Top of Materials provided

/-- The entries of a vector are pairwise different exactly where any two places hold different entries. -/
theorem pairwise_ne_toList_iff {α : Type} {n : Nat} (v : Vector α n) :
    v.toList.Pairwise (· ≠ ·) ↔ ∀ i (_ : i < n) j (_ : j < n), i ≠ j → v[i] ≠ v[j] := by
  constructor
  · intro h i hi j hj hij e
    exact hij ((List.Nodup.getElem_inj_iff h (hi := by simpa) (hj := by simpa)).mp (by simpa using e))
  · intro h
    refine List.pairwise_iff_getElem.mpr fun i j hi hj hij => ?_
    simpa using h i (by simpa using hi) j (by simpa using hj) hij.ne

/-- The sum of the six entries of a rotation set. -/
theorem sum_toNat_toList (r : Vector (BitVec 6) 6) :
    (r.toList.map (·.toNat)).sum =
      r[0].toNat + r[1].toNat + r[2].toNat + r[3].toNat + r[4].toNat + r[5].toNat := by
  have entries : r.toList = [r[0], r[1], r[2], r[3], r[4], r[5]] := by
    refine List.ext_getElem (by simp) fun i hi _ => ?_
    have : i < 6 := by simpa using hi
    interval_cases i <;> simp
  rw [entries]
  simp only [List.map_cons, List.map_nil, List.sum_cons, List.sum_nil]
  omega

/-- The test of CHKSCHED is the invariants of 10_state.md R45 (41_schedule.md R130). -/
theorem Schedule.ok_iff (sch : Schedule) : sch.ok = true ↔ ScheduleInvariants sch := by
  simp only [Schedule.ok, Bool.and_eq_true, decide_eq_true_eq, Vector.all_toList, Vector.all_eq_true, isAmount_iff,
    pairwise_ne_toList_iff, sum_toNat_toList, isFullTable_iff_bijective (w := 6) (n := 64) _ rfl,
    isFullTable_iff_bijective (w := 10) (n := 1024) _ rfl]
  constructor
  · rintro ⟨⟨⟨⟨⟨small, large⟩, distinct⟩, rotations⟩, oddSum⟩, amounts⟩
    exact ⟨small, large, distinct, rotations, oddSum, amounts, fun _ _ => BitVec.isLt _⟩
  · rintro ⟨small, large, distinct, rotations, oddSum, amounts, _⟩
    exact ⟨⟨⟨⟨⟨small, large⟩, distinct⟩, rotations⟩, oddSum⟩, amounts⟩

/-! ### The tables -/

/-- A drawn table is a bijection, whatever the draws (41_schedule.md R123). -/
theorem drawTable_bijective (P : PrngParams) (g : Prng) {size w : Nat} (hn : size = 2 ^ w) :
    Function.Bijective fun x : Fin size => (drawTable P size w g).1[x.val] := by
  rw [← isFullTable_iff_bijective _ hn, isFullTable_iff]
  intro y
  have drawn : y.toNat ∈ (shuffle P size g).1.toList :=
    (shuffle_perm P size g).mem_iff.mpr (List.mem_range.mpr (hn ▸ y.isLt))
  obtain ⟨x, hx, e⟩ := Vector.mem_iff_getElem.mp (Vector.mem_toList_iff.mp drawn)
  exact ⟨x, hx, BitVec.eq_of_toNat_eq ((drawTable_toNat P g hn.le x hx).trans e)⟩

/-! ### The rotation set -/

/-- The scan stops at the first candidate that makes the sum odd, if there is one (41_schedule.md R125). -/
theorem scanOdd_eq_first {sum : Nat} {bs : List Nat} (h : ∃ b ∈ bs, (b + 1 + sum) % 2 = 1) :
    ∃ q, ∃ _ : q < bs.length, scanOdd sum bs = bs[q] + 1 ∧ (bs[q] + 1 + sum) % 2 = 1 ∧
      ∀ p (_ : p < q), (bs[p] + 1 + sum) % 2 = 0 := by
  induction bs with
  | nil => simp at h
  | cons b bs ih =>
    by_cases hb : (b + 1 + sum) % 2 = 0
    · have later : ∃ b ∈ bs, (b + 1 + sum) % 2 = 1 := by
        obtain ⟨c, hc, odd⟩ := h
        rcases List.mem_cons.mp hc with rfl | hc
        · omega
        · exact ⟨c, hc, odd⟩
      obtain ⟨q, hq, e, odd, first⟩ := ih later
      refine ⟨q + 1, Nat.succ_lt_succ hq, by simpa [scanOdd, hb] using e, odd, fun p hp => ?_⟩
      cases p with
      | zero => exact hb
      | succ p => exact first p (Nat.lt_of_succ_lt_succ hp)
    · exact ⟨0, by simp, by simp [scanOdd, hb], by simp; omega, fun p hp => absurd hp (Nat.not_lt_zero p)⟩

/-- Five numbers leave out one of any six of the same parity. -/
theorem exists_unlisted {l : List Nat} (hl : l.length ≤ 5) (r : Nat) : ∃ k, k < 6 ∧ 2 * k + r ∉ l := by
  have six : ((Finset.range 6).image fun k => 2 * k + r).card = 6 :=
    Finset.card_image_of_injective _ fun a b h => by simpa using h
  have five : l.toFinset.card < ((Finset.range 6).image fun k => 2 * k + r).card := by
    have := l.toFinset_card_le
    omega
  obtain ⟨b, hb, unlisted⟩ := Finset.exists_mem_notMem_of_card_lt_card five
  obtain ⟨k, hk, rfl⟩ := Finset.mem_image.mp hb
  exact ⟨k, Finset.mem_range.mp hk, by simpa using unlisted⟩

/-- Where the entries of a rotation set stand among the candidates: entry j < 5 at place j, the sixth from place 5 on. -/
theorem rotations_place {B : Vector Nat 63} {rot : Vector (BitVec 6) 6} (h : RotationsFrom B rot) (j : Nat) (hj : j < 6) :
    ∃ p, ∃ _ : p < 63, (rot[j]).toNat = B[p] + 1 ∧ (p = j ∨ j = 5 ∧ 5 ≤ p) := by
  by_cases h5 : j < 5
  · exact ⟨j, by omega, h.first j h5, .inl rfl⟩
  · obtain rfl : j = 5 := by omega
    obtain ⟨q, hq, hq5, e, -, -⟩ := h.sixth
    exact ⟨q, hq, e, .inr ⟨rfl, hq5⟩⟩

/-- The amounts of the rotation set have an odd sum (10_state.md R45 (b)). -/
theorem rotations_oddSum {B : Vector Nat 63} {rot : Vector (BitVec 6) 6} (h : RotationsFrom B rot) :
    (rot[0].toNat + rot[1].toNat + rot[2].toNat + rot[3].toNat + rot[4].toNat + rot[5].toNat) % 2 = 1 := by
  obtain ⟨q, hq, -, e, odd, -⟩ := h.sixth
  have h0 := h.first 0 (by decide)
  have h1 := h.first 1 (by decide)
  have h2 := h.first 2 (by decide)
  have h3 := h.first 3 (by decide)
  have h4 := h.first 4 (by decide)
  omega

section
variable {B : Vector Nat 63} (hB : B.toList.Perm (List.range 63))
include hB

/-- A candidate is below 63 (41_schedule.md R125). -/
theorem candidate_lt (i : Nat) (hi : i < 63) : B[i] < 63 := by
  have : B[i] ∈ B.toList := by simp
  simpa using hB.subset this

/-- Different places hold different candidates. -/
theorem candidate_inj (i j : Nat) (hi : i < 63) (hj : j < 63) (e : B[i] = B[j]) : i = j :=
  (List.Nodup.getElem_inj_iff (hB.nodup_iff.mpr List.nodup_range) (hi := by simpa) (hj := by simpa)).mp (by simpa using e)

/-- After the first five there is a candidate of either parity: six of the numbers below 63 have it, and five places hold at
most five of them (41_schedule.md R128). -/
theorem exists_candidate_odd (sum : Nat) : ∃ b ∈ B.toList.drop 5, (b + 1 + sum) % 2 = 1 := by
  obtain ⟨k, hk, unused⟩ := exists_unlisted (l := B.toList.take 5) (by simp) (sum % 2)
  have listed : 2 * k + sum % 2 ∈ B.toList.take 5 ++ B.toList.drop 5 := by
    rw [List.take_append_drop]
    exact hB.mem_iff.mpr (List.mem_range.mpr (by omega))
  refine ⟨_, (List.mem_append.mp listed).resolve_left unused, by omega⟩

/-- A candidate plus one fits in the six bits of a rotation amount. -/
theorem ofNat_candidate (i : Nat) (hi : i < 63) : (BitVec.ofNat 6 (B[i] + 1)).toNat = B[i] + 1 := by
  have := candidate_lt hB i hi
  rw [BitVec.toNat_ofNat]
  exact Nat.mod_eq_of_lt (by omega)

/-- The rotation set is the first five candidates and the first later one that makes the sum odd (41_schedule.md R125). -/
theorem rotationSet_from : RotationsFrom B (rotationSet B) where
  first j hj := by
    have fits := ofNat_candidate hB j (by omega)
    interval_cases j <;> exact fits
  sixth := by
    obtain ⟨q, hq, e, odd, first⟩ := scanOdd_eq_first (exists_candidate_odd hB
      ((B[0] + 1) + (B[1] + 1) + (B[2] + 1) + (B[3] + 1) + (B[4] + 1)))
    have place : 5 + q < 63 := by simp at hq; omega
    simp only [List.getElem_drop, Vector.getElem_toList] at e odd first
    refine ⟨5 + q, place, Nat.le_add_right 5 q, ?_, odd, fun p _ hp hpq => ?_⟩
    · rw [← ofNat_candidate hB (5 + q) place, ← e]
      rfl
    · obtain ⟨k, rfl⟩ := Nat.exists_eq_add_of_le hp
      exact first k (by omega)

/-- Different places of the rotation set hold different amounts (10_state.md R45 (b)). -/
theorem rotations_distinct {rot : Vector (BitVec 6) 6} (h : RotationsFrom B rot) (i : Nat) (hi : i < 6) (j : Nat)
    (hj : j < 6) (hij : i ≠ j) : rot[i] ≠ rot[j] := by
  obtain ⟨p, hp, ep, placeI⟩ := rotations_place h i hi
  obtain ⟨q, hq, eq, placeJ⟩ := rotations_place h j hj
  intro e
  have same : p = q := candidate_inj hB p q hp hq (by rw [e] at ep; omega)
  omega

/-- The amounts of the rotation set lie in [1, 63] (10_state.md R45 (b)). -/
theorem rotations_range {rot : Vector (BitVec 6) 6} (h : RotationsFrom B rot) (j : Nat) (hj : j < 6) :
    1 ≤ (rot[j]).toNat ∧ (rot[j]).toNat ≤ 63 := by
  obtain ⟨p, hp, e, -⟩ := rotations_place h j hj
  have := candidate_lt hB p hp
  omega

end

/-! ### The schedule BUILD writes -/

/-- Every schedule BUILD computes has the invariants of 10_state.md R45, whatever the key and the parameters of the PRNG. -/
theorem buildSchedule_invariants (P : PrngParams) (key : BitVec 32) : ScheduleInvariants (buildSchedule P key).1 := by
  have perm := shuffle_perm P 63 (Prng.advance P 12920 (Prng.seed key))
  have rot : RotationsFrom _ (buildSchedule P key).1.rot := buildSchedule_rot P key ▸ rotationSet_from perm
  refine ⟨fun t ht => ?_, fun t ht => ?_, rotations_distinct perm rot, rotations_range perm rot, rotations_oddSum rot,
    fun d hd s hs k hk => ?_, fun _ _ => BitVec.isLt _⟩
  · simp only [buildSchedule_sbox1 P key t ht]
    exact drawTable_bijective P _ (size := 64) (w := 6) rfl
  · simp only [buildSchedule_sbox2 P key t ht]
    exact drawTable_bijective P _ (size := 1024) (w := 10) rfl
  · simp only [buildSchedule_pbox P key d hd, drawPbox_rot P _ s k hs hk]
    exact drawAmount_range P _

/-- Every schedule BUILD computes passes the test of CHKSCHED (41_schedule.md R131). -/
theorem buildSchedule_ok (P : PrngParams) (key : BitVec 32) : (buildSchedule P key).1.ok = true :=
  (Schedule.ok_iff _).mpr (buildSchedule_invariants P key)

/-- What BUILD answers, in every state (41_schedule.md R121). -/
theorem exec_build (s : State) : exec .build s = .next { s with eng := (s.eng.build s.params.prng).complete } :=
  exec_plain rfl rfl rfl

/-- CHKSCHED on a store that passes its test completes and does nothing else (41_schedule.md R130). -/
theorem exec_chksched_of_ok {s : State} {sch : Schedule} (hs : s.eng.store = some sch) (hok : sch.ok = true) :
    exec .chksched s = .next (finished s s.eng) :=
  exec_sched hs rfl Instr.noConfusion rfl (Engine.check_of_ok s.eng sch hok)

/-- Settles O15: the schedule BUILD computes has the invariants, and CHKSCHED tests them. -/
theorem everyBuiltScheduleIsSound : Obligations.EveryBuiltScheduleIsSound := fun s =>
  ⟨_, _, exec_build s, rfl, buildSchedule_invariants s.params.prng s.eng.key,
    exec_chksched_of_ok rfl (buildSchedule_ok s.params.prng s.eng.key)⟩

end Sys2Proof.Machine
end

section
/-! PROOFS. What every step keeps (10_state.md R38, R45, R47; 41_schedule.md R131). Each agent's move is followed to the
engine: a host access, the completion of the pending command, or a reset; each keeps the invariants and, but for BUILD and a
reset, the store. -/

Bottom of Materials provided

• [Work instruction] From the line containing "s, rfl, buildSchedule_invariants" down to the last line, reproduce the records exactly. Include both ends.

• [Exercise result]
  ⟨_, _, exec_build s, rfl, buildSchedule_invariants s.params.prng s.eng.key,
    exec_chksched_of_ok rfl (buildSchedule_ok s.params.prng s.eng.key)⟩

end Sys2Proof.Machine
end

section
/-! PROOFS. What every step keeps (10_state.md R38, R45, R47; 41_schedule.md R131). Each agent's move is followed to the
engine: a host access, the completion of the pending command, or a reset; each keeps the invariants and, but for BUILD and a
reset, the store. -/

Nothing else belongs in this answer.